All parts of this herbaceous perennial, which grows upright to reach a size of 1.5 metres, are toxic. With its attractive, juicy berries and somewhat sweet taste, belladonna is at the top of the list in the statistics of poison emergency call centres in the regions where it grows wild (especially in southern Germany). Children have been known to put the berries in their mouth often without thinking, and even adults often confuse them with edible berries. Even a few berries can cause severe poisoning, causing respiratory and cardiac arrest, sometimes leading to death. Belladonna blossoms from June to August. After flowering, it develops large, black berries that grow up to 1.5 cm large. As a potentised substance in homeopathy and anthroposophical medicine, belladonna is often used to relieve congestion and cramps, such as those arising in the digestive system or related to high blood pressure. Its most important use is in the treatment of acute, febrile infection, especially in the air passages, and it is often combined with honey bee venom, also called Apis. Symptoms that belladonna helps especially well to combat can be identified according to the homeopathic rule of similarity, based on the toxic reactions it induces. These include symptoms such as fever, restlessness, dry mouth, throbbing pain, dry cough, and the sensation of blood rushing to the head. Belladonna is also used to treat infections in the throat.

Origin

Plant of transitions: Belladonna (Atropa belladona) belongs to the nightshade (Solanaceae) family – which include various species such as henbane, tobacco and potato that have been used over the centuries as poisons, medicines, for food or pleasure.
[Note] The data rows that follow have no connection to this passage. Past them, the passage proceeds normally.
/-- IREDUCE carried out (R437). Its clear step, its reading and its writing are one step, so its window holds no write of another. -/
def State.ireduce (s : State) (c : NearCmd) : State :=
  let r := s.nearReq c
  let idx := BitVec.ofNat 64 (fieldLe c.record 16 8)
  let bag := iredBag c.record
  let spans := (upFrom c.first c.count).map (fun p => (idx + BitVec.ofNat 64 (4 * p), 4))
  if c.count = 0 then s.setNear { c with begun := true, left := [] }
  else
    match s.nearWords c spans with
    | (.wait, t) => t
    | (.bad x a, t) => t.nearAbort c x a a
    | (.got cs, t) =>
      let ix := cs.map (fun x => ofLe x.bytes)
      match t.checkRows c false true false ((bagSelects c ix).map (tableRow c)) with
      | (some (x, a, row), u) => u.nearAbort c x (BitVec.ofNat 64 a) (BitVec.ofNat 64 row)
      | (none, u) =>
        let bags := c.count / bag
        match u.checkRows c true false true ((List.range bags).map (fun j => bagRow c (c.first / bag + j))) with
        | (some (x, a, row), w) => w.nearAbort c x (BitVec.ofNat 64 a) (BitVec.ofNat 64 row)
        | (none, w) =>
          let read := (List.range bags).foldl (fun (acc : List (List (List Chunk)) × Option Word × State) j =>
            let rows := (bagSelects c ((ix.drop (bag * j)).take bag)).foldl
              (fun (a : List (List Chunk) × Option Word × State) i =>
                let x := a.2.2.tableWords r c i
                (a.1 ++ [x.1], if x.1.any (fun y => y.bad) then lowerRow a.2.1 (BitVec.ofNat 64 (tableRow c i)) else a.2.1, x.2.2))
              ([], acc.2.1, acc.2.2)
            (acc.1 ++ [rows.1], rows.2)) ([], none, w)
          let puts := ((List.range bags).zip read.1).flatMap (fun x => bagPuts c (c.first / bag + x.1) x.2)
          match read.2.2.putAll r puts with
          | .error f => w.nearAbort c 1 f.addr f.addr
          | .ok done => (done.setNear { c with begun := true, window := w.writeSeq, left := [], bad := read.2.1 }).dropAnswers r.who

/-! ## Beginning and ending (R428, R429, R439) -/

/-- Whether the clear step may start: every write that the issuing group issued before is performed, those in the side log and those
over the fabric too (R429). -/
def State.nearReady (s : State) (c : NearCmd) : Bool :=
  match c.issuer with
  | .group w g =>
    !(s.core (s.coreOf w)).sideLog.any (fun e => e.thread.wg == w && e.thread.grp == g && decide (e.order < c.id))
      && !s.fabReqs.any (fun q => q.op.isSome && !q.answered && q.who == c.issuer && decide (q.id < c.id))
  | _ => true

/-- A command taken as far as it goes by itself: RUN to its clear step, the others whole, at their place in the order. -/
def State.nearAdvance (s : State) (c : NearCmd) : State :=
  if c.begun || !s.nearReady c then s
  else
    match nearKind c.record with
    | 2 => s.runBegin c
    | 1 => if s.nearHead c.id then s.loadProg c else s
    | _ => if s.nearHead c.id then s.ireduce c else s

/-- The latest writes of a window on an aligned word by a command and by others, if both have written it. -/
def raceOn (es : List HistEntry) (who : Party) (word : Nat) : Option (Nat × Nat) :=
  let on := es.filter (fun e => e.addr / 8 == word)
  let mine := (on.filter (fun e => e.owners.getLast? == some who)).map (·.seq)
  let others := (on.filter (fun e => e.owners.getLast? != some who)).map (·.seq)
  if mine.isEmpty || others.isEmpty then none else some (greatest mine, greatest others)

/-- One word of a race: it keeps what it holds, or holds what the other party wrote, which a command that read poison may have
made poison (R191). -/
def State.settleRace (s : State) (who : Party) (poisons : Bool) (word : Nat) (x : Nat × Nat) : State :=
  let c := s.choose 3
  if c.1 = 0 then c.2
  else if c.1 = 2 ∧ poisons then c.2.performFlat who (8 * word) (.poisoned 8)
  else c.2.write who (8 * word) ((List.range 8).map (fun i => s.byteAsOf (min x.1 x.2) (8 * word + i)))

/-- The window of a RUN ends: each word that it and another party have written holds either's value (R191). -/
def State.closeWindow (s : State) (c : NearCmd) : State :=
  let who := (s.nearReq c).who
  let es := s.hist.filter (fun e => decide (c.window < e.seq))
  (((es.filter (fun e => e.owners.getLast? == some who)).map (fun e => e.addr / 8)).eraseDups).foldl (fun t word =>
    match raceOn es who word with
    | some x => t.settleRace who c.bad.isSome word x
    | none => t) s

/-- A finished command leaves the order. -/
def State.nearRemove (s : State) (id : Nat) : State := { s with near := s.near.filter (fun c => c.id != id) }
A prominent feature of this family are the five-petalled blossoms that are often fused together at the bottom; the fruit is usually a berry. As a typical representative of its family, belladonna displays these characteristics in a particularly impressive way. The name “belladonna” comes from the Italian language, meaning “beautiful lady”, either for its beautiful blossoms or because it was previously used in eye drops to dilate women’s pupils for a seductive appearance. Another common name is “deadly nightshade” due to the plant’s toxicity. Belladonna can be found in central and southern Europe, North Africa, in northern Europe up to northern England and in eastern Europe as far as Ukraine. It requires humus-rich and somewhat calcareous soil, and likes to grow along the warm, moist edges of the forest, in forest clearings and in meadows. It often grows at the shady transition from one area to another. Belladonna’s habitat is also an expression of the interplay between its light and dark tendencies, the forces of light and shadow at work and the transition from one to the other – making it a plant of twilight.

History

Dangerous delirium: In ancient times, belladonna was used for religious and magical purposes. As a hallucinatory drug, it enabled experiences in the dreamlike transitional state between sleeping and waking consciousness, but which were closely associated with death, due to the plant’s high toxicity. The psychoactive effects are the result of the alkaloids it contains, including hyoscyamine, atropine and scopolamine, which are also present in other plants of the nightshade family.